Estate of Hendrickson v. Warburton

557 P.2d 224, 276 Or. 989, 1976 Ore. LEXIS 721
CourtOregon Supreme Court
DecidedDecember 16, 1976
Docket21944, SC 24479
StatusPublished
Cited by4 cases

This text of 557 P.2d 224 (Estate of Hendrickson v. Warburton) is published on Counsel Stack Legal Research, covering Oregon Supreme Court primary law. Counsel Stack provides free access to over 12 million legal documents including statutes, case law, regulations, and constitutions.

Bluebook
Estate of Hendrickson v. Warburton, 557 P.2d 224, 276 Or. 989, 1976 Ore. LEXIS 721 (Or. 1976).

Opinion

*991 TONGUE, J.

This is a suit by the personal representative of a decedent’s estate to set aside a deed executed by the decedent. Defendant demurred to the complaint and that demurrer was overruled. The case was then tried and a decree entered in favor of plaintiff.

In appealing, defendant contends that it was error to overrule her demurrer because the personal representative of a decedent’s estate has no power to set aside a deed executed by the decedent unless the estate is insolvent and the property is needed to pay creditors, as provided by ORS 114.435, and that these facts do not appear from the allegations of plaintiff’s complaint. 1

Plaintiff responds with the contention that the deed sought to be set aside was void because the decedent was incompetent and that in such cases title to the property was in the decedent at the time of his death and the personal representative of his estate had power to bring such a suit under ORS 114.215,114.225 and 114.305(19), without regard to whether the estate is insolvent and the property is needed to pay creditors. 2

Plaintiff’s complaint alleged that he is the personal *992 representative of decedent’s estate; that defendant was decedent’s niece and had a fiduciary relationship with him; that defendant had a deed purporting to convey to her the real property in dispute; and that at the time the deed was executed decedent was incompetent.

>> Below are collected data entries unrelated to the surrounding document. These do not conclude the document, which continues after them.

-- ==== Sys2Proof/Laws/Cmd.lean ====
section
/-! SUPPORT. Laws of the life of a fetched command: what changing, finishing or ending one leaves in its ring, and what stays. -/

namespace Sys2Proof.Machine

open Sys2Proof.Safety

variable {α : Type}

theorem sameBut_refl (k : Nat) (a : Tbl α) : SameBut k a a := fun _ _ => rfl

theorem sameBut_trans {k : Nat} {a b c : Tbl α} (h : SameBut k a b) (g : SameBut k b c) : SameBut k a c :=
  fun j hj => (h j hj).trans (g j hj)

theorem sameBut_put (k : Nat) (a : Tbl α) (v : α) : SameBut k (Tbl.put a k v) a :=
  fun _ hj => Tbl.look_put_other a v hj

theorem sameBut_upd (k : Nat) (a : Tbl α) (d : α) (f : α → α) : SameBut k (Tbl.upd a k d f) a :=
  fun _ hj => look_upd_other a d f hj

theorem sameBut_updRing (s : State) (a b : Nat) (f : Ring → Ring) : SameBut (ringKey a b) (s.updRing a b f).rings s.rings :=
  sameBut_upd _ _ _ _

theorem sameBut_updTen (s : State) (k : Nat) (f : Tenant → Tenant) : SameBut k (s.updTen k f).tenants s.tenants :=
  sameBut_upd _ _ _ _

theorem sameBut_updComb (s : State) (k : Nat) (f : Comb → Comb) : SameBut k (s.updComb k f).combs s.combs :=
  sameBut_upd _ _ _ _

theorem sameBut_updCell (s : State) (k : Nat) (f : Cell → Cell) : SameBut k (s.updCell k f).cells s.cells :=
  sameBut_upd _ _ _ _

theorem sameBut_updPort (s : State) (k : Nat) (f : Port → Port) : SameBut k (s.updPort k f).fabric.ports s.fabric.ports :=
  sameBut_upd _ _ _ _

/-- Writing bytes of an object changes DRAM only. -/
theorem writeObj_dram (s : State) (id off : Nat) (b : List Byte) : ∃ d, s.writeObj id off b = { s with dram := d } := by
  unfold State.writeObj; split
  · exact ⟨s.dram, rfl⟩
  · exact ⟨_, rfl⟩

theorem foldl_writeObj_dram {α : Type} (id : Nat) (off : α → Nat) (b : α → List Byte) (l : List α) (s : State) :
    ∃ d, l.foldl (fun s p => s.writeObj id (off p) (b p)) s = { s with dram := d } := by
  induction l generalizing s with
  | nil => exact ⟨s.dram, rfl⟩
  | cons p r ih =>
    obtain ⟨d, hd⟩ := writeObj_dram s id (off p) (b p)
    obtain ⟨d', hd'⟩ := ih (s.writeObj id (off p) (b p))
    exact ⟨d', by rw [List.foldl_cons, hd', hd]⟩

theorem sameBut_updCmd (s : State) (a b n : Nat) (f : Cmd → Cmd) : SameBut (ringKey a b) (s.updCmd a b n f).rings s.rings :=
  sameBut_updRing s a b _

/-- A change that keeps sequence numbers is what reading the command gives. -/
theorem State.cmd_updCmd_self (s : State) (a b n : Nat) (f : Cmd → Cmd) (hf : ∀ c, (f c).seq = c.seq) :
    (s.updCmd a b n f).cmd? a b n = (s.cmd? a b n).map f := by
  unfold State.cmd? State.updCmd
  rw [State.ring_updRing_self]
  simp only [List.find?_map]
  have h1 : ((fun c : Cmd => c.seq == n) ∘ fun c => if c.seq = n then f c else c) = fun c => c.seq == n := by
    funext c; simp only [Function.comp]; split <;> simp_all
  rw [h1]
  cases hfd : List.find? (fun c : Cmd => c.seq == n) (s.ring a b).cmds with
  | none => rfl
  | some c => have := List.find?_some hfd; simp_all

theorem State.cmd_seq {s : State} {a b n : Nat} {c : Cmd} (h : s.cmd? a b n = some c) : c.seq = n := by
  have := List.find?_some h; simpa using this

/-- A finished command: its phase, status, detail and end; the rest of it is as it was. -/
theorem State.cmd_finish (s : State) (a b n : Nat) (e : Err) :
    (s.finish a b n e).cmd? a b n =
      (s.cmd? a b n).map fun c => { c with phase := .finished, status := e.1, detail := e.2 % 2 ^ 16, endAt := s.now } :=
  State.cmd_updCmd_self _ _ _ _ _ fun _ => rfl

/-- A command whose work has ended. -/
theorem State.cmd_done (s : State) (a b n : Nat) (e : Err) :
    (s.done a b n e).cmd? a b n = (s.cmd? a b n).map fun c => { c with runDone := true, status := e.1, detail := e.2 % 2 ^ 16 } :=
  State.cmd_updCmd_self _ _ _ _ _ fun _ => rfl

/-- Changing commands of a ring leaves the ring's registers. -/
theorem State.ring_updCmd_self (s : State) (a b n : Nat) (f : Cmd → Cmd) :
    (s.updCmd a b n f).ring a b = { s.ring a b with cmds := (s.ring a b).cmds.map fun c => if c.seq = n then f c else c } :=
  State.ring_updRing_self ..

/-! ### What a final completion brings about -/

/-- Everything but tenants, combs and the objects of DRAM is the same in two states. -/
structure SameOutside (s z : State) : Prop where
  rings : z.rings = s.rings
  out : z.out = s.out
  cells : z.cells = s.cells
  segs : z.segs = s.segs
  mem : z.dram.cells = s.dram.cells
  settings : z.settings = s.settings
  log : z.log = s.log
  power : z.power = s.power
  meters : z.meters = s.meters
  msixHeld : z.msixHeld = s.msixHeld
  now : z.now = s.now

theorem sameOutside_refl (s : State) : SameOutside s s := ⟨rfl, rfl, rfl, rfl, rfl, rfl, rfl, rfl, rfl, rfl, rfl⟩

theorem sameOutside_trans {s z y : State} (h : SameOutside s z) (g : SameOutside z y) : SameOutside s y :=
  ⟨g.rings.trans h.rings, g.out.trans h.out, g.cells.trans h.cells, g.segs.trans h.segs, g.mem.trans h.mem,
   g.settings.trans h.settings, g.log.trans h.log, g.power.trans h.power, g.meters.trans h.meters,
   g.msixHeld.trans h.msixHeld, g.now.trans h.now⟩

theorem sameOutside_freeGen (s : State) (ten m g : Nat) : SameOutside s (s.freeGen ten m g) := by
  unfold State.freeGen
  split
  · exact sameOutside_refl s
  · exact ⟨rfl, rfl, rfl, rfl, Dram.free_cells _ _, rfl, rfl, rfl, rfl, rfl, rfl⟩

theorem sameOutside_foldl {α : Type} (f : State → α → State) (hf : ∀ s a, SameOutside s (f s a)) (l : List α) (s : State) :
    SameOutside s (l.foldl f s) := by
  induction l generalizing s with
  | nil => exact sameOutside_refl s
  | cons a r ih => exact sameOutside_trans (hf s a) (ih _)

theorem sameOutside_sweepModel (s : State) (ten m : Nat) : SameOutside s (s.sweepModel ten m) := by
  unfold State.sweepModel
  split
  · exact sameOutside_refl s
  · dsimp only
    have h := sameOutside_foldl (fun s g => s.freeGen ten m g) (fun s g => sameOutside_freeGen s ten m g)
    split
    · split
      · exact sameOutside_trans (h _ s) ⟨rfl, rfl, rfl, rfl, rfl, rfl, rfl, rfl, rfl, rfl, rfl⟩
      · exact h _ s
    · exact h _ s

/-- Retiring generations without references touches tenants, combs and DRAM objects only. -/
theorem sameOutside_sweepModels (s : State) (ten : Nat) : SameOutside s (s.sweepModels ten) :=
  sameOutside_foldl _ (fun s m => sameOutside_sweepModel s ten m) _ s

/-- What a final completion leaves in the ring. -/
def Ring.retired (r : Ring) (c : Cmd) (written : Bool) : Ring :=
  { r with cmds := r.cmds.filter fun x => x.seq != c.seq
           reserved := r.reserved - c.reserved
           cplPos := r.cplPos + b2n written
           hist := ((c.seq, c.status) :: r.hist).take 256
           spanFailed := if c.opcode = 0x60 then false else r.spanFailed || c.status != St.ok }

/-- Retiring a command changes its ring, held meter records, tenants, combs and DRAM objects only. -/
theorem sameOutside_retireCmd (s : State) (ten lring : Nat) (c : Cmd) (w : Bool) :
    SameOutside { s with rings := (s.updRing ten lring fun r => r.retired c w).rings, meters := (s.retireCmd ten lring c w).meters }
      (s.retireCmd ten lring c w) := by
  unfold State.retireCmd
  dsimp only
  split
  · have h := sameOutside_sweepModels ({ (s.updRing ten lring fun r => r.retired c w) with meters := { s.meters with held := s.meters.held.drop 1 } }) ten
    exact ⟨h.rings, h.out, h.cells, h.segs, h.mem, h.settings, h.log, h.power, rfl, h.msixHeld, h.now⟩
  · have h := sameOutside_sweepModels (s.updRing ten lring fun r => r.retired c w) ten
    exact ⟨h.rings, h.out, h.cells, h.segs, h.mem, h.settings, h.log, h.power, rfl, h.msixHeld, h.now⟩

theorem ring_retireCmd (s : State) (ten lring : Nat) (c : Cmd) (w : Bool) :
    (s.retireCmd ten lring c w).ring ten lring = (s.ring ten lring).retired c w := by
  have h := (sameOutside_retireCmd s ten lring c w).rings
  unfold State.ring
  rw [h]
  exact State.ring_updRing_self s ten lring fun r => r.retired c w

/-- In D3hot a function's interrupt is kept pending, once. -/
theorem interrupt_held {s : State} {ten v : Nat} (h : s.power.vfD3.contains ten = true) :
    s.interrupt ten v = { s with msixHeld := if s.msixHeld.contains (ten, v) then s.msixHeld else s.msixHeld ++ [(ten, v)] } := by
  unfold State.interrupt
  rw [if_pos h]
  split <;> rfl

/-- Otherwise it is sent. -/
theorem interrupt_sent {s : State} {ten v : Nat} (h : s.power.vfD3.contains ten = false) :
    s.interrupt ten v = s.emit (.msix ten v) := by
  unfold State.interrupt
  rw [if_neg (by rw [h]; decide)]

/-- An eligible completion changes its ring's count and may send an interrupt; nothing else. -/
theorem eligible_frame (s : State) (ten lring : Nat) :
    (s.eligible ten lring).cells = s.cells ∧ (s.eligible ten lring).segs = s.segs ∧ (s.eligible ten lring).dram = s.dram ∧
    (s.eligible ten lring).settings = s.settings ∧ (s.eligible ten lring).log = s.log ∧ (s.eligible ten lring).power = s.power ∧
    SameBut (ringKey ten lring) (s.eligible ten lring).rings s.rings ∧
    ((s.eligible ten lring).ring ten lring).cmds = (s.ring ten lring).cmds ∧
    ((s.eligible ten lring).ring ten lring).cplPos = (s.ring ten lring).cplPos ∧
    ((s.eligible ten lring).ring ten lring).state = (s.ring ten lring).state ∧
    ((s.eligible ten lring).ring ten lring).hist = (s.ring ten lring).hist ∧
    (∀ o, o ∈ s.out → o ∈ (s.eligible ten lring).out) := by
  have key : ∀ (f : Ring → Ring) (v : Nat), (∀ r, (f r).cmds = r.cmds ∧ (f r).cplPos = r.cplPos ∧ (f r).state = r.state ∧ (f r).hist = r.hist) →
      ∀ z, (z = s.updRing ten lring f ∨ z = (s.updRing ten lring f).interrupt ten v) →
      z.cells = s.cells ∧ z.segs = s.segs ∧ z.dram = s.dram ∧ z.settings = s.settings ∧ z.log = s.log ∧ z.power = s.power ∧
      SameBut (ringKey ten lring) z.rings s.rings ∧ (z.ring ten lring).cmds = (s.ring ten lring).cmds ∧
      (z.ring ten lring).cplPos = (s.ring ten lring).cplPos ∧ (z.ring ten lring).state = (s.ring ten lring).state ∧
      (z.ring ten lring).hist = (s.ring ten lring).hist ∧ (∀ o, o ∈ s.out → o ∈ z.out) := by
    intro f v hf z hz
    have hr : z.rings = (s.updRing ten lring f).rings := by
      rcases hz with rfl | rfl
      · rfl
      · unfold State.interrupt; split <;> [split; skip] <;> rfl
    have hrr : z.ring ten lring = f (s.ring ten lring) := by
      unfold State.ring; rw [hr]; exact State.ring_updRing_self s ten lring f
    obtain ⟨f1, f2, f3, f4⟩ := hf (s.ring ten lring)
    have rest : z.cells = s.cells ∧ z.segs = s.segs ∧ z.dram = s.dram ∧ z.settings = s.settings ∧ z.log = s.log ∧ z.power = s.power ∧
        (∀ o, o ∈ s.out → o ∈ z.out) := by
      rcases hz with rfl | rfl
      · exact ⟨rfl, rfl, rfl, rfl, rfl, rfl, fun _ h => h⟩
      · unfold State.interrupt
        split
        · split <;> exact ⟨rfl, rfl, rfl, rfl, rfl, rfl, fun _ h => h⟩
        · exact ⟨rfl, rfl, rfl, rfl, rfl, rfl, fun _ h => List.mem_cons_of_mem _ h⟩
    obtain ⟨a, b, c, d, e, g, i⟩ := rest
    rw [hrr]
    exact ⟨a, b, c, d, e, g, by rw [hr]; exact sameBut_updRing s ten lring f, f1, f2, f3, f4, i⟩
  unfold State.eligible
  dsimp only
  split
  · exact key (fun r => { r with modSeen := 0, modSince := none }) (s.ring ten lring).vector (fun _ => ⟨rfl, rfl, rfl, rfl⟩) _ (.inr rfl)
  · exact key (fun r => { r with modSeen := r.modSeen + 1, modSince := some (r.modSince.getD s.now) }) 0 (fun _ => ⟨rfl, rfl, rfl, rfl⟩) _ (.inl rfl)

end Sys2Proof.Machine
end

In separate counts plaintiff alleged, in the alternative, that decedent was the subject of undue influence by defendant; that he "did not intend that defendant should acquire ownership thereof,” and, as a final count, that decedent was a recipient of public welfare and that the deed would "prevent, hinder and delay the State of Oregon Division of Public Welfare from recovering on its claim against the estate.”

Under the terms of the 1969 Probate Code, as under previous Oregon statutes, title to the real property of a decedent vests upon his death in his heirs, in the absence of a will, subject to the support of his spouse and children and the "rights of creditors, administration and sale by the personal representative.” ORS 114.215(1).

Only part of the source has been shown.